/-- Table ING-3 (05_ingest), word 0 of the entry. -/
def At.T_SRC_0 : RegAt := ⟨0x200000, 0x40, 512, 1, 0⟩
def Reg.T_SRC.VALID : Field := ⟨At.T_SRC_0, 0, 1, .rw, 0x0, kHID⟩
def Reg.T_SRC.TYPE : Field := ⟨At.T_SRC_0, 1, 3, .rw, 0x0, kHID⟩
def Reg.T_SRC.RATE : Field := ⟨At.T_SRC_0, 4, 4, .rw, 0x0, kHID⟩
def Reg.T_SRC.WORDS : Field := ⟨At.T_SRC_0, 8, 7, .rw, 0x0, kHID⟩
def Reg.T_SRC.PORT : Field := ⟨At.T_SRC_0, 15, 5, .rw, 0x0, kHID⟩
def Reg.T_SRC.MAC_CHK : Field := ⟨At.T_SRC_0, 20, 1, .rw, 0x0, kHID⟩
def Reg.T_SRC.IP_CHK : Field := ⟨At.T_SRC_0, 21, 1, .rw, 0x0, kHID⟩
def Reg.T_SRC.FNOM : Field := ⟨At.T_SRC_0, 22, 1, .rw, 0x0, kHID⟩
def Reg.T_SRC.TQ_MAX : Field := ⟨At.T_SRC_0, 23, 4, .rw, 0x0, kHID⟩
def Reg.T_SRC.UNLK_MAX : Field := ⟨At.T_SRC_0, 27, 2, .rw, 0x0, kHID⟩
/-- Table ING-3 (05_ingest), word 1 of the entry. -/
def At.T_SRC_1 : RegAt := ⟨0x200004, 0x40, 512, 1, 0⟩
def Reg.T_SRC.IDCODE : Field := ⟨At.T_SRC_1, 0, 16, .rw, 0x0, kHID⟩
def Reg.T_SRC.PMU_INDEX : Field := ⟨At.T_SRC_1, 16, 9, .rw, 0x0, kHID⟩
/-- Table ING-3 (05_ingest), word 2 of the entry. -/
def At.T_SRC_2 : RegAt := ⟨0x200008, 0x40, 512, 1, 0⟩
def Reg.T_SRC.MAC_HI : Field := ⟨At.T_SRC_2, 0, 16, .rw, 0x0, kHID⟩
/-- Table ING-3 (05_ingest), word 3 of the entry. -/
def At.T_SRC_3 : RegAt := ⟨0x20000C, 0x40, 512, 1, 0⟩
def Reg.T_SRC.MAC_LO : Field := ⟨At.T_SRC_3, 0, 32, .rw, 0x0, kHID⟩
/-- Table ING-3 (05_ingest), word 4 of the entry. -/
def At.T_SRC_4 : RegAt := ⟨0x200010, 0x40, 512, 1, 0⟩
def Reg.T_SRC.IP0 : Field := ⟨At.T_SRC_4, 0, 32, .rw, 0x0, kHID⟩
/-- Table ING-3 (05_ingest), word 5 of the entry. -/
def At.T_SRC_5 : RegAt := ⟨0x200014, 0x40, 512, 1, 0⟩
def Reg.T_SRC.IP1 : Field := ⟨At.T_SRC_5, 0, 32, .rw, 0x0, kHID⟩
/-- Table ING-3 (05_ingest), word 6 of the entry. -/
def At.T_SRC_6 : RegAt := ⟨0x200018, 0x40, 512, 1, 0⟩
def Reg.T_SRC.IP2 : Field := ⟨At.T_SRC_6, 0, 32, .rw, 0x0, kHID⟩
/-- Table ING-3 (05_ingest), word 7 of the entry. -/
def At.T_SRC_7 : RegAt := ⟨0x20001C, 0x40, 512, 1, 0⟩
def Reg.T_SRC.IP3 : Field := ⟨At.T_SRC_7, 0, 32, .rw, 0x0, kHID⟩
/-- Table ING-3 (05_ingest), word 8 of the entry. -/
def At.T_SRC_8 : RegAt := ⟨0x200020, 0x40, 512, 1, 0⟩
def Reg.T_SRC.UDP_SRC : Field := ⟨At.T_SRC_8, 0, 16, .rw, 0x0, kHID⟩
def Reg.T_SRC.RLIM : Field := ⟨At.T_SRC_8, 16, 16, .rw, 0x0, kHID⟩
/-- Table ING-3 (05_ingest), word 9 of the entry. -/
def At.T_SRC_9 : RegAt := ⟨0x200024, 0x40, 512, 1, 0⟩
def Reg.T_SRC.FORMAT : Field := ⟨At.T_SRC_9, 0, 4, .rw, 0x0, kHID⟩
def Reg.T_SRC.PHNMR : Field := ⟨At.T_SRC_9, 4, 5, .rw, 0x0, kHID⟩
def Reg.T_SRC.ANNMR : Field := ⟨At.T_SRC_9, 9, 6, .rw, 0x0, kHID⟩
def Reg.T_SRC.DGNMR : Field := ⟨At.T_SRC_9, 15, 6, .rw, 0x0, kHID⟩
/-- Table ING-3 (05_ingest), word 10 of the entry. -/
def At.T_SRC_10 : RegAt := ⟨0x200028, 0x40, 512, 1, 0⟩
def Reg.T_SRC.KEY_SLOT : Field := ⟨At.T_SRC_10, 0, 6, .rw, 0x0, kHID⟩
def Reg.T_SRC.KEY_SLOT2 : Field := ⟨At.T_SRC_10, 8, 6, .rw, 0x0, kHID⟩
def Reg.T_SRC.AUTH : Field := ⟨At.T_SRC_10, 16, 2, .rw, 0x0, kHID⟩
/-- Table ING-3 (05_ingest), word 11 of the entry. -/
def At.T_SRC_11 : RegAt := ⟨0x20002C, 0x40, 512, 1, 0⟩
def Reg.T_SRC.SVID_CRC : Field := ⟨At.T_SRC_11, 0, 32, .rw, 0x0, kHID⟩
/-- Table ING-3 (05_ingest), word 12 of the entry. -/
def At.T_SRC_12 : RegAt := ⟨0x200030, 0x40, 512, 1, 0⟩
def Reg.T_SRC.TIME_BASE : Field := ⟨At.T_SRC_12, 0, 24, .rw, 0x0, kHID⟩
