-- ==== Sys2Proof/Machine/Flags.lean ====
section
/-!
DEFINITION. IEEE 754 arithmetic in binary32 and binary64, round to nearest with ties to even, with gradual underflow: the
arithmetic the engines state for their words. Values are held as their bits.
-/

namespace Sys2Proof.Machine

open Sys2Proof

/-- A format: exponent bits and fraction bits. -/
structure Fmt where
  eb : Nat
  mb : Nat
  deriving DecidableEq, Repr

def b32 : Fmt := ⟨8, 23⟩
def b64 : Fmt := ⟨11, 52⟩

def Fmt.bias (f : Fmt) : Nat := 2 ^ (f.eb - 1) - 1
def Fmt.inf (f : Fmt) (neg : Bool) : Nat := (if neg then 2 ^ (f.eb + f.mb) else 0) + (2 ^ f.eb - 1) * 2 ^ f.mb
def Fmt.qnan (f : Fmt) : Nat := f.inf false + 2 ^ (f.mb - 1)

/-- An exact value: not a number, an infinity, or ± m × 2^e. -/
inductive Num where
  | nan
  | inf (neg : Bool)
  | fin (neg : Bool) (m : Nat) (e : Int)
  deriving DecidableEq, Repr

/-- The value of a bit pattern. -/
def Fmt.num (f : Fmt) (b : Nat) : Num :=
  let neg := b.testBit (f.eb + f.mb)
  let ex := b / 2 ^ f.mb % 2 ^ f.eb
  let fr := b % 2 ^ f.mb
  if ex = 2 ^ f.eb - 1 then if fr = 0 then .inf neg else .nan
  else if ex = 0 then .fin neg fr (1 - (f.bias : Int) - f.mb)
  else .fin neg (2 ^ f.mb + fr) ((ex : Int) - f.bias - f.mb)

/-- Quotient, remainder and divisor of num × 2^k ÷ den. -/
def scaledDiv (num den : Nat) (k : Int) : Nat × Nat × Nat :=
  let n := if 0 ≤ k then num * 2 ^ k.toNat else num
  let d := if 0 ≤ k then den else den * 2 ^ (-k).toNat
  (n / d, n % d, d)

/-- The bits nearest to ± num ÷ den × 2^e, ties to even. -/
def Fmt.round (f : Fmt) (neg : Bool) (num den : Nat) (e : Int) : Nat :=
  let s := if neg then 2 ^ (f.eb + f.mb) else 0
  if num = 0 then s
  else
    let p := f.mb + 1
    let l : Int := (Nat.log2 num : Int) - (Nat.log2 den : Int) + e
    let low : Int := 1 - (f.bias : Int) - f.mb
    let u0 := max (l - p) low
    let u := if 2 ^ p ≤ (scaledDiv num den (e - u0)).1 then u0 + 1 else u0
    let (q, r, d) := scaledDiv num den (e - u)
    let q1 := if d < 2 * r ∨ (2 * r = d ∧ q % 2 = 1) then q + 1 else q
    let (q2, u2) : Nat × Int := if q1 = 2 ^ p then (2 ^ f.mb, u + 1) else (q1, u)
    if q2 < 2 ^ f.mb then s + q2
    else
      let ex := (u2 + f.mb + f.bias).toNat
      if 2 ^ f.eb - 1 ≤ ex then f.inf neg else s + ex * 2 ^ f.mb + (q2 - 2 ^ f.mb)

/-- The bits nearest to an exact value. -/
def Fmt.enc (f : Fmt) : Num → Nat
  | .nan => f.qnan
  | .inf s => f.inf s
  | .fin s m e => f.round s m 1 e

def Num.neg : Num → Num
  | .nan => .nan
  | .inf s => .inf !s
  | .fin s m e => .fin (!s) m e

def Num.abs : Num → Num
  | .nan => .nan
  | .inf _ => .inf false
  | .fin _ m e => .fin false m e

/-- The exact sum. -/
def Num.add : Num → Num → Num
  | .nan, _ => .nan
  | _, .nan => .nan
  | .inf a, .inf b => if a = b then .inf a else .nan
  | .inf a, .fin _ _ _ => .inf a
  | .fin _ _ _, .inf b => .inf b
  | .fin s m e, .fin t n g =>
    let l := min e g
    let x : Int := ((m * 2 ^ (e - l).toNat : Nat) : Int) * (if s then -1 else 1)
    let y : Int := ((n * 2 ^ (g - l).toNat : Nat) : Int) * (if t then -1 else 1)
    if x + y = 0 then .fin (s && t) 0 l else .fin (decide (x + y < 0)) (x + y).natAbs l

/-- The exact product. -/
def Num.mul : Num → Num → Num
  | .nan, _ => .nan
  | _, .nan => .nan
  | .inf a, .inf b => .inf (a != b)
  | .inf a, .fin t n _ => if n = 0 then .nan else .inf (a != t)
  | .fin s m _, .inf b => if m = 0 then .nan else .inf (s != b)
  | .fin s m e, .fin t n g => .fin (s != t) (m * n) (e + g)

/-- The quotient, rounded to a format. -/
def Fmt.div (f : Fmt) : Num → Num → Nat
  | .nan, _ => f.qnan
  | _, .nan => f.qnan
  | .inf _, .inf _ => f.qnan
  | .inf a, .fin t _ _ => f.inf (a != t)
  | .fin s _ _, .inf b => f.round (s != b) 0 1 0
  | .fin s m e, .fin t n g =>
    if n = 0 then if m = 0 then f.qnan else f.inf (s != t) else f.round (s != t) m n (e - g)

/-- The integer square root by bits. -/
def isqrtAux (n : Nat) : Nat → Nat → Nat
  | 0, r => r
  | k + 1, r => let c := r + 2 ^ k; isqrtAux n k (if c * c ≤ n then c else r)

def isqrt (n : Nat) : Nat := isqrtAux n (Nat.log2 n / 2 + 1) 0

/-- The square root, rounded to a format. -/
def Fmt.sqrt (f : Fmt) : Num → Nat
  | .nan => f.qnan
  | .inf s => if s then f.qnan else f.inf false
  | .fin s m e =>
    if m = 0 then f.round s 0 1 0
    else if s then f.qnan
    else
      let k := 2 * (f.mb + 4)
      let (m1, e1) : Nat × Int := if e % 2 = 0 then (m, e) else (2 * m, e - 1)
      let n := m1 * 2 ^ (2 * k)
      let r := isqrt n
      f.round false (if r * r = n then 2 * r else 2 * r + 1) 1 (e1 / 2 - k - 1)

/-- a < b; a NaN compares with nothing. -/
def Num.lt (a b : Num) : Bool :=
  match a, b with
  | .nan, _ => false
  | _, .nan => false
  | .inf s, .inf t => s && !t
  | .inf s, .fin _ _ _ => s
  | .fin _ _ _, .inf t => !t
  | .fin _ _ _, .fin _ _ _ =>
    match Num.add a (Num.neg b) with
    | .fin s m _ => s && m != 0
    | _ => false

def Num.isNan : Num → Bool
  | .nan => true
  | _ => false

def Num.isInf : Num → Bool
  | .inf _ => true
  | _ => false

/-- a ≤ b. -/
def Num.le (a b : Num) : Bool := !a.isNan && !b.isNan && !Num.lt b a

/-- A finite value as a fraction; 0 where there is none. -/
def Num.frac : Num → Int × Nat
  | .fin neg m e =>
    let s : Int := if neg then -(m : Int) else m
    match e with
    | .ofNat k => (s * (2 ^ k : Nat), 1)
    | .negSucc k => (s, 2 ^ (k + 1))
  | _ => (0, 1)

def Num.ofInt (n : Int) : Num := .fin (decide (n < 0)) n.natAbs 0

/-- The value rounded toward minus infinity; 0 where there is none. -/
def Num.floor : Num → Int
  | .fin s m e =>
    let x : Int := if s then -(m : Int) else m
    if 0 ≤ e then x * 2 ^ e.toNat else x / 2 ^ (-e).toNat
  | _ => 0

/-! Words -/

def num32 (w : Word32) : Num := b32.num w.toNat
def num64 (w : Word64) : Num := b64.num w.toNat

/-- The invalid-word code of a word whose arithmetic has no numeric result (R9). -/
def nanWord : Word32 := BitVec.ofNat 32 (0x7FC00001 + Config.nanCode.val)

def to32 (x : Num) : Word32 := if x.isNan then nanWord else BitVec.ofNat 32 (b32.enc x)
def to64 (x : Num) : Word64 := BitVec.ofNat 64 (b64.enc x)

/-- Rounded to binary64, as a value. -/
def rnd64 (x : Num) : Num := b64.num (b64.enc x)
def rnd32 (x : Num) : Num := b32.num (b32.enc x)

/-- binary64 operations on values. -/
def dAdd (a b : Num) : Num := rnd64 (Num.add a b)
def dSub (a b : Num) : Num := rnd64 (Num.add a b.neg)
def dMul (a b : Num) : Num := rnd64 (Num.mul a b)
def dDiv (a b : Num) : Num := b64.num (b64.div a b)
def dSqrt (a : Num) : Num := b64.num (b64.sqrt a)

/-- binary32 operations on values. -/
def sAdd (a b : Num) : Num := rnd32 (Num.add a b)
def sSub (a b : Num) : Num := rnd32 (Num.add a b.neg)
def sMul (a b : Num) : Num := rnd32 (Num.mul a b)
def sDiv (a b : Num) : Num := b32.num (b32.div a b)

def Num.zero : Num := .fin false 0 0
def Num.one : Num := .fin false 1 0

/-- Is the word a NaN? -/
def isNan32 (w : Word32) : Bool := (num32 w).isNan

/-- The invalid code of the lowest value among words that are NaNs (R10). -/
def lowestCode (ws : List Word32) : Option Word32 :=
  ws.foldl (fun a w => if isNan32 w then match a with
    | some c => some (if w.toNat < c.toNat then w else c)
    | none => some w
  else a) none

end Sys2Proof.Machine
end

· · ·

In the material above, transcribe exactly the lines beginning at the one with "def Reg.T_SRC.IP0 : Field" and ending at the one with "def Reg.T_SRC.IP2 : Field", both included.

def Reg.T_SRC.IP0 : Field := ⟨At.T_SRC_4, 0, 32, .rw, 0x0, kHID⟩
/-- Table ING-3 (05_ingest), word 5 of the entry. -/
def At.T_SRC_5 : RegAt := ⟨0x200014, 0x40, 512, 1, 0⟩
def Reg.T_SRC.IP1 : Field := ⟨At.T_SRC_5, 0, 32, .rw, 0x0, kHID⟩
/-- Table ING-3 (05_ingest), word 6 of the entry. -/
def At.T_SRC_6 : RegAt := ⟨0x200018, 0x40, 512, 1, 0⟩
def Reg.T_SRC.IP2 : Field := ⟨At.T_SRC_6, 0, 32, .rw, 0x0, kHID⟩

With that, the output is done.